Araca Insights - Garegin Mazmanyan

The Problem

Semiconductor wafer polishing is a precision process where small variations in force, temperature, and friction determine whether a wafer meets spec or gets scrapped. Engineers were spending 100+ hours per study manually processing sensor data - copying numbers between spreadsheets, running calculations by hand, building charts one at a time, and formatting reports from scratch.

Araca needed a platform that could eliminate this manual work entirely: ingest raw sensor data, compute domain-specific metrics automatically, surface patterns through interactive visualization, predict outcomes with ML, and generate publication-ready reports in one click.

Approach

Platform-first thinking

Rather than building a collection of scripts, I designed Araca Insights as a platform - a layered system where the data engine, user interface, and analytics modules are decoupled and independently extensible. The first release targets desktop (where researchers work offline in lab environments), with a web-based version planned to enable remote collaboration and broader access.

Desktop-first, web-ready architecture

Lab environments often lack reliable internet, and sensitive research data needs to stay local. Starting with a desktop app solved the immediate need while the underlying architecture is designed to support a web-based version for team collaboration and remote access.

WHY → meet users where they are today, scale to where they'll be tomorrow

Portable project format

Projects are fully self-contained and portable. Moving a project between machines or sharing with a colleague requires no reconfiguration - everything resolves automatically.

WHY → zero friction for collaboration and data sharing

Non-blocking UI with background processing

All data processing, metric computation, and report generation runs asynchronously. Users can continue working while bulk imports of 50+ experiment files or multi-chart reports are generated in the background.

WHY → responsive experience even with large datasets

Gallery

Animated scatter plot showing COF vs shear force with time-encoded color gradient

Key correlations dashboard showing Stribeck curves, COF vs PV, pad temperature, and WIWNU plots

Compare files view with PCA clustering, Z-scores, and category breakdown

ML prediction interface showing Ridge Regression with predicted vs actual chart

Animated feature scatter with time-encoded color reveals process evolution during polishing

Implementation

What the platform does

Interactive Analytics

Multiple analysis views: time-series exploration, multi-experiment comparison, domain-specific correlation graphs, and ML-driven prediction. All interactive with configurable parameters and real-time updates.

ML Prediction

Multiple ML models with cross-validation and per-prediction uncertainty estimates.
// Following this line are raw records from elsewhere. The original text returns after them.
theorem startUpdate_timed {r s : State} (h : Timed r s) (i : Nat) (b : Barge) {g : Frame → BitVec 1024 → State → State} (hg : ∀ a0 a1 t, Timed r t → Timed r (g a0 a1 t)) :
    Timed r (State.startUpdate s i b g) := by
  unfold State.startUpdate
  try dsimp only
  repeat' with_reducible first | assumption | apply hg | apply tryFinish_timed | apply touch_timed | refine touch_timed_pair ?_ ‹_› | refine status_on_timed ?_ _ rfl (by decide) rfl | refine event_bit_timed ?_ _ rfl rfl | refine on_timed ?_ _ (by simp only [timedReg, F.TRAIN_CTX_STATUS_UPD_FAULT, F.TRAIN_CTX_STATUS_VERDICT_SKIP, R.TRAIN_CTX_STATUS] <;> omega) | apply undefine_timed | apply timedFold | split

theorem startVote_timed {r s : State} (h : Timed r s) (b : Barge) :
    Timed r (State.startVote s b) := by
  unfold State.startVote
  try dsimp only
  repeat' with_reducible first | assumption | apply reading_timed | apply setPhase_timed | apply updCtx_timed | apply sendVote_timed | apply timedFold | split | intro _

theorem stashLoad_timed {r s : State} (h : Timed r s) (b : Barge) :
    Timed r (State.stashLoad s b) := by
  unfold State.stashLoad
  try dsimp only
  repeat' with_reducible first | assumption | apply writeAt_timed | apply touch_timed | refine touch_timed_pair ?_ ‹_› | apply event_timed | refine count_timed ?_ _ _ (by simp only [timedReg, F.TRAIN_CTX_STATUS_STASH_FAULT, R.TRAIN_CTX_STATUS, R.TRAIN_STASH_BAD] <;> omega) | refine status_on_timed ?_ _ rfl (by decide) rfl | refine event_bit_timed ?_ _ rfl rfl | refine on_timed ?_ _ (by simp only [timedReg, F.TRAIN_CTX_STATUS_STASH_FAULT, R.TRAIN_CTX_STATUS, R.TRAIN_STASH_BAD] <;> omega) | apply timedFold | split | intro _

theorem stashSave_timed {r s : State} (h : Timed r s) (b : Barge) :
    Timed r (State.stashSave s b) := by
  unfold State.stashSave
  try dsimp only
  repeat' with_reducible first | assumption | apply writeAt_timed | refine count_timed ?_ _ _ (by simp only [timedReg, R.TRAIN_STASH_IN, R.TRAIN_STASH_OUT] <;> omega)

theorem steal_timed {r s : State} (h : Timed r s) (e : Nat) :
    Timed r (State.steal s e) := by
  unfold State.steal
  try dsimp only
  repeat' with_reducible first | assumption | apply search_timed | apply timedFold | split

theorem storeVerdict_timed {r s : State} (h : Timed r s) (b : Barge) (bs : List Byte) :
    Timed r (State.storeVerdict s b bs) := by
  unfold State.storeVerdict
  try dsimp only
  repeat' with_reducible first | assumption | apply writeAt_timed | apply timedFold | split

theorem takeCommit_timed {r s : State} (h : Timed r s) (i : Nat) (b : Barge) (v : BitVec 256) :
    Timed r (State.takeCommit s i b v) := by
  unfold State.takeCommit
  try dsimp only
  repeat' with_reducible first | assumption | apply showVerdicts_timed | apply updCtx_timed | apply sendVerdict_timed | apply storeVerdict_timed | apply passCommit_timed | apply failCommit_timed | apply tryFinish_timed | apply timedFold | split

theorem writeVerify_timed {r s : State} (h : Timed r s) (c : Nat) (j : Nat) (p : BitVec 512) :
    Timed r (State.writeVerify s c j p) := by
  unfold State.writeVerify
  try dsimp only
  repeat' with_reducible first | assumption | apply writeAt_timed | apply timedFold | split

theorem takeVerdict_timed {r s : State} (h : Timed r s) (i : Nat) (b : Barge) (v : BitVec 2048) :
    Timed r (State.takeVerdict s i b v) := by
  unfold State.takeVerdict
  try dsimp only
  repeat' with_reducible first | assumption | apply showVerdicts_timed | apply updCtx_timed | apply sendVerdict_timed | apply storeVerdict_timed | apply setPhase_timed | refine put_timed ?_ _ _ (by simp only [timedReg, F.TRAIN_CTX_STATUS_VERDICT_SKIP, R.TRAIN_CTX_STATUS] <;> omega) | apply tryFinish_timed | apply event_timed | apply abortSteps_timed | apply compareVerify_timed | apply writeVerify_timed | apply timedFold | split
Diagnostic visualizations help users understand model confidence, feature importance, and when to trust the predictions.

Automated Reporting

One-click generation of publication-ready reports with embedded vector charts, executive summaries, and detailed data traces. Exports to PowerPoint and Excel for easy sharing with stakeholders.

AI Assistant

An LLM-powered assistant that provides contextual guidance on analysis workflow, model selection, and data interpretation. Designed to run locally so sensitive research data never leaves the network.

Results

Where we are

100+ Hours of Manual Work Eliminated

1-Click Report Generation

4 ML Models

AI Assistant

Reflection

The biggest lesson from this project is the value of meeting users where they are. Researchers don't want to deploy web apps or learn new tools - they want something that opens, works, and gets out of their way. Starting with desktop was the right call for adoption, and the architecture is ready to expand to the web when the team needs collaboration features.

The AI assistant is the most exciting part of what's next. Domain experts generate insights that ML models alone can't, and the assistant bridges that gap by helping users ask better questions of their data and understand when model predictions should be trusted or investigated further.